That’s an interesting bunch of silver linings. Are there any black clouds? Yes, of course, and unfortunately they are pretty annoying!
First and foremost, the inner implementation of the functions/methods can quickly become intricate. We need to test the size of the table, the presence of some fields, and maybe their type (in a similar fashion as we did in the initial arity/type overloading examples). It’s not something that can be easily generalized and needs to be tailored to the case in order not to write dull/unoptimized code.
Secondly, tables are to be carefully used in Lua. They are the core of the language, deeply optimized in their usage and made as performant as possible… but they waste resources, nonetheless. When used as arguments they can hinder performance a lot. Access times for the table fields tend to be slower (albeit optimizable in plain C code with the FFI API), and creating anonymous tables for each call is expensive (both in space and in time).

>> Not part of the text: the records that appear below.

-- ==== Sys2Proof/Laws/Matrix.lean ====
section
/-! SUPPORT. What the matrix part of a load leaves: every register, where the plan sets no NOM. -/

namespace Sys2Proof.Machine

/-- A fold whose steps each keep a part keeps it. -/
theorem foldl_keeps {α β γ : Type} (f : β → γ) (g : β → α → β) (h : ∀ b a, f (g b a) = f b) (l : List α) (b : β) :
    f (l.foldl g b) = f b := by
  induction l generalizing b with
  | nil => rfl
  | cons a l ih => rw [List.foldl_cons, ih, h]

@[simp] theorem State.setCol_regs (s : State) (n : Nat) (c : Col) : (s.setCol n c).regs = s.regs := rfl

@[simp] theorem State.setRow_regs (s : State) (n : Nat) (c : Row) : (s.setRow n c).regs = s.regs := rfl

@[simp] theorem State.onCommit_regs (s : State) (n : Nat) (f) : (s.onCommit n f).regs = s.regs := by
  unfold State.onCommit; split <;> rfl

theorem State.addFrozen_regs (s : State) (g r v) : (s.addFrozen g r v).2.regs = s.regs := by
  unfold State.addFrozen
  simp only
  split <;> rfl

theorem State.addFaded_regs (s : State) (acc w l) : (s.addFaded acc w l).2.regs = s.regs := by
  induction l generalizing s acc with
  | nil => rfl
  | cons a l ih => simp [State.addFaded, ih, State.addFrozen_regs]

theorem State.frozenList_regs (s : State) (c h t) : (s.frozenList c h t).2.regs = s.regs := by
  unfold State.frozenList
  simp only
  split
  · split <;> simp [State.addFaded_regs]
  · rfl
  · rfl

theorem State.freeze_regs (s : State) (n t) : (s.freeze n t).2.regs = s.regs := by
  unfold State.freeze
  simp only
  split
  · rfl
  · simp only; split <;> simp [State.frozenList_regs]

theorem State.bankCol_regs (s : State) (t len old new n) : (s.bankCol t len old new n).regs = s.regs := by
  unfold State.bankCol
  simp only
  split <;> simp [State.freeze_regs]

theorem State.placeGains_regs (s : State) : s.placeGains.regs = s.regs := by
  unfold State.placeGains
  simp only
  rw [foldl_keeps State.regs] <;> simp

/-- The matrix program of a plan without NOM settings writes no register. -/
theorem State.loadMatrix_regs (s : State) (p : LayPlan) (h : p.noms = []) : (s.loadMatrix p).regs = s.regs := by
  simp only [State.loadMatrix, State.placeGains_regs, State.onMtx_regs, State.bankSplice, h]
  rw [foldl_keeps State.regs _ fun s n => s.bankCol_regs _ _ _ _ n]
  simp only [List.filter_nil, List.foldl_nil]
  rw [foldl_keeps State.regs _ fun s n => s.setRow_regs _ _]
  rfl

end Sys2Proof.Machine
end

For these reasons, they would end in causing bad performances if not properly used.
The Verdict
As usual, there’s no silver bullet. However, we can make some considerations and decide accordingly.
Since we are in the context of a game-engine, our top priority is not wasting resources (mostly CPU but not only) and having as good performance as possible.
I would relegate table-based overloading to less frequently used calls (e.g. class constructors)… but I like consistency while coding, so I would either move all my code to this approach or ditch it for good, despite being more versatile.
All being said, even an eight arguments long signature is not that bad when the codebase reaches maturity and you have a well-documented API! ;-)
( note for my future self: please commit yourself to ending the engine API documentation :-P )